_Excerpted records_.
>>>>

/-- The opcode word of an instruction (R311, R320). -/
def Instr.opcode : Instr → HWord
  | .oriToCcr _ => 0x003C
  | .oriToSr _ => 0x007C
  | .andiToCcr _ => 0x023C
  | .andiToSr _ => 0x027C
  | .eoriToCcr _ => 0x0A3C
  | .eoriToSr _ => 0x0A7C
  | .cas2W => 0x0CFC
  | .cas2L => 0x0EFC
  | .movepToReg sz ay _ dx => opWord 0 (Reg.field dx) true (0#1 ++ BitVec.ofBool sz.bit) 1 (Reg.field ay)
  | .movepToMem sz dx ay _ => opWord 0 (Reg.field dx) true (1#1 ++ BitVec.ofBool sz.bit) 1 (Reg.field ay)
  | .btstDn dn e => eaWord 0 (Reg.field dn) true 0 e
  | .bchgDn dn e => eaWord 0 (Reg.field dn) true 1 e
  | .bclrDn dn e => eaWord 0 (Reg.field dn) true 2 e
  | .bsetDn dn e => eaWord 0 (Reg.field dn) true 3 e
  | .btstImm _ e => eaWord 0 4 false 0 e
  | .bchgImm _ e => eaWord 0 4 false 1 e
  | .bclrImm _ e => eaWord 0 4 false 2 e
  | .bsetImm _ e => eaWord 0 4 false 3 e
  | .ori v e => eaWord 0 0 false v.size.code e
  | .andi v e => eaWord 0 1 false v.size.code e
  | .subi v e => eaWord 0 2 false v.size.code e
  | .addi v e => eaWord 0 3 false v.size.code e
  | .eori v e => eaWord 0 5 false v.size.code e
  | .cmpi v e => eaWord 0 6 false v.size.code e
  | .cmpiPcRel sz indexed => opWord 0 6 false sz.code 7 (if indexed then 3 else 2)
  | .moves sz _ _ e => eaWord 0 7 false sz.code e
  | .cmp2Chk2 size2 ea6 => ea6Word 0 (0#1 ++ size2) false 3 ea6
  | .rtmCallm bits => ea6Word 0 3 false 3 bits
  | .cas size2 ea6 => ea6Word 0 (1#1 ++ size2) false 3 ea6
  | .movea sz e an => eaWord (match sz with | .w => 3 | .l => 2) (Reg.field an) false 1 e
  | .move sz src dst =>
    opWord (0#2 ++ sz.moveCode) dst.reg (dst.mode.getLsbD 2) (dst.mode.extractLsb' 0 2) src.mode src.reg
  | .illegal => 0x4AFC
  | .reset => 0x4E70
  | .nop => 0x4E71
  | .stop _ => 0x4E72
  | .rte => 0x4E73
  | .rtd _ => 0x4E74
  | .rts => 0x4E75
  | .trapv => 0x4E76
  | .rtr => 0x4E77
  | .movecFrom _ _ => 0x4E7A
  | .movecTo _ _ => 0x4E7B
  | .trap v => opWord 4 7 false 1 (0#2 ++ v.extractLsb' 3 1) (v.extractLsb' 0 3)
  | .link an _ => opWord 4 7 false 1 2 (Reg.field an)
  | .unlk an => opWord 4 7 false 1 3 (Reg.field an)
  | .moveToUsp an => opWord 4 7 false 1 4 (Reg.field an)
  | .moveFromUsp an => opWord 4 7 false 1 5 (Reg.field an)
  | .jsr e => eaWord 4 7 false 2 e
  | .jmp e => eaWord 4 7 false 3 e
  | .swap dn => opWord 4 4 false 1 0 (Reg.field dn)
  | .bkpt v => opWord 4 4 false 1 1 (Reg.field v)
  | .linkL an => opWord 4 4 false 0 1 (Reg.field an)
  | .extW dn => opWord 4 4 false 2 0 (Reg.field dn)
  | .extL dn => opWord 4 4 false 3 0 (Reg.field dn)
  | .extbL dn => opWord 4 4 true 3 0 (Reg.field dn)
  | .nbcd e => eaWord 4 4 false 0 e
  | .pea e => eaWord 4 4 false 1 e
  | .movemToMem sz _ e => eaWord 4 4 false (1#1 ++ BitVec.ofBool sz.bit) e
  | .movemToReg sz e _ => eaWord 4 6 false (1#1 ++ BitVec.ofBool sz.bit) e
  | .mulL ea6 => ea6Word 4 6 false 0 ea6
  | .divL ea6 => ea6Word 4 6 false 1 ea6
  | .moveFromSr e => eaWord 4 0 false 3 e
  | .negx sz e => eaWord 4 0 false sz.code e
  | .moveFromCcr e => eaWord 4 1 false 3 e
  | .clr sz e => eaWord 4 1 false sz.code e
  | .moveToCcr e => eaWord 4 2 false 3 e
  | .neg sz e => eaWord 4 2 false sz.code e
  | .moveToSr e => eaWord 4 3 false 3 e
  | .notEa sz e => eaWord 4 3 false sz.code e
  | .tas e => eaWord 4 5 false 3 e
  | .tst sz e => eaWord 4 5 false sz.code e
  | .tst020 sz ea6 => ea6Word 4 5 false sz.code ea6
  | .chkW e dn => eaWord 4 (Reg.field dn) true 2 e
  | .chkL dn ea6 => ea6Word 4 (Reg.field dn) true 0 ea6
  | .lea e an => eaWord 4 (Reg.field an) true 3 e
  | .dbcc cond dn _ => opWord 5 cond.high cond.low 3 1 (Reg.field dn)
  | .trapcc cond opmode => opWord 5 cond.high cond.low 3 7 opmode
  | .scc cond e => eaWord 5 cond.high cond.low 3 e
  | .addq sz q e => eaWord 5 q false sz.code e
  | .subq sz q e => eaWord 5 q true sz.code e
  | .bccL cond => branchWord cond.code 0xFF
  | .bra d => branchWord 0 d.field
  | .bsr d => branchWord 1 d.field
  | .bcc cond d => branchWord cond.code d.field
  | .moveq v dn => opWord 7 (Reg.field dn) false (v.extractLsb' 6 2) (v.extractLsb' 3 3) (v.extractLsb' 0 3)
  | .sbcdReg dy dx => opWord 8 (Reg.field dx) true 0 0 (Reg.field dy)
  | .sbcdMem ay ax => opWord 8 (Reg.field ax) true 0 1 (Reg.field ay)
  | .pack rx rm ry => opWord 8 (Reg.field rx) true 1 (0#2 ++ BitVec.ofBool rm) (Reg.field ry)
  | .unpk rx rm ry => opWord 8 (Reg.field rx) true 2 (0#2 ++ BitVec.ofBool rm) (Reg.field ry)
  | .divuW e dn => eaWord 8 (Reg.field dn) false 3 e
  | .divsW e dn => eaWord 8 (Reg.field dn) true 3 e
  | .orEaDn sz e dn => eaWord 8 (Reg.field dn) false sz.code e
  | .orDnEa sz dn e => eaWord 8 (Reg.field dn) true sz.code e
  | .subxReg sz dy dx => opWord 9 (Reg.field dx) true sz.code 0 (Reg.field dy)
  | .subxMem sz ay ax => opWord 9 (Reg.field ax) true sz.code 1 (Reg.field ay)
  | .suba sz e an => eaWord 9 (Reg.field an) sz.bit 3 e
  | .subEaDn sz e dn => eaWord 9 (Reg.field dn) false sz.code e
  | .subDnEa sz dn e => eaWord 9 (Reg.field dn) true sz.code e
  | .lineA bits => lineWord 10 bits
  | .cmpm sz ay ax => opWord 11 (Reg.field ax) true sz.code 1 (Reg.field ay)
  | .cmpa sz e an => eaWord 11 (Reg.field an) sz.bit 3 e
  | .eorDnEa sz dn e => eaWord 11 (Reg.field dn) true sz.code e
  | .cmpEaDn sz e dn => eaWord 11 (Reg.field dn) false sz.code e
  | .abcdReg dy dx => opWord 12 (Reg.field dx) true 0 0 (Reg.field dy)
  | .abcdMem ay ax => opWord 12 (Reg.field ax) true 0 1 (Reg.field ay)
  | .exgDD dx dy => opWord 12 (Reg.field dx) true 1 0 (Reg.field dy)
  | .exgAA ax ay => opWord 12 (Reg.field ax) true 1 1 (Reg.field ay)
  | .exgDA dx ay => opWord 12 (Reg.field dx) true 2 1 (Reg.field ay)
  | .muluW e dn => eaWord 12 (Reg.field dn) false 3 e
  | .mulsW e dn => eaWord 12 (Reg.field dn) true 3 e
  | .andEaDn sz e dn => eaWord 12 (Reg.field dn) false sz.code e
  | .andDnEa sz dn e => eaWord 12 (Reg.field dn) true sz.code e
  | .addxReg sz dy dx => opWord 13 (Reg.field dx) true sz.code 0 (Reg.field dy)
  | .addxMem sz ay ax => opWord 13 (Reg.field ax) true sz.code 1 (Reg.field ay)
  | .adda sz e an => eaWord 13 (Reg.field an) sz.bit 3 e
  | .addEaDn sz e dn => eaWord 13 (Reg.field dn) false sz.code e
  | .addDnEa sz dn e => eaWord 13 (Reg.field dn) true sz.code e
  | .bitField ty ea6 => ea6Word 14 (1#1 ++ ty.extractLsb' 1 2) (ty.getLsbD 0) 3 ea6
  | .asrMem e => eaWord 14 0 false 3 e
  | .aslMem e => eaWord 14 0 true 3 e
  | .lsrMem e => eaWord 14 1 false 3 e
  | .lslMem e => eaWord 14 1 true 3 e
  | .roxrMem e => eaWord 14 2 false 3 e
  | .roxlMem e => eaWord 14 2 true 3 e
  | .rorMem e => eaWord 14 3 false 3 e
  | .rolMem e => eaWord 14 3 true 3 e
  | .asrReg sz c dy => shiftRegWord false 0 sz c dy
  | .aslReg sz c dy => shiftRegWord true 0 sz c dy
  | .lsrReg sz c dy => shiftRegWord false 1 sz c dy
  | .lslReg sz c dy => shiftRegWord true 1 sz c dy
  | .roxrReg sz c dy => shiftRegWord false 2 sz c dy
  | .roxlReg sz c dy => shiftRegWord true 2 sz c dy
  | .rorReg sz c dy => shiftRegWord false 3 sz c dy
  | .rolReg sz c dy => shiftRegWord true 3 sz c dy
  | .lineF bits => lineWord 15 bits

<<<<

_What needs to be done_. Report how many lines in this data include the string "high", and nothing else.

_Answer to this problem_. 3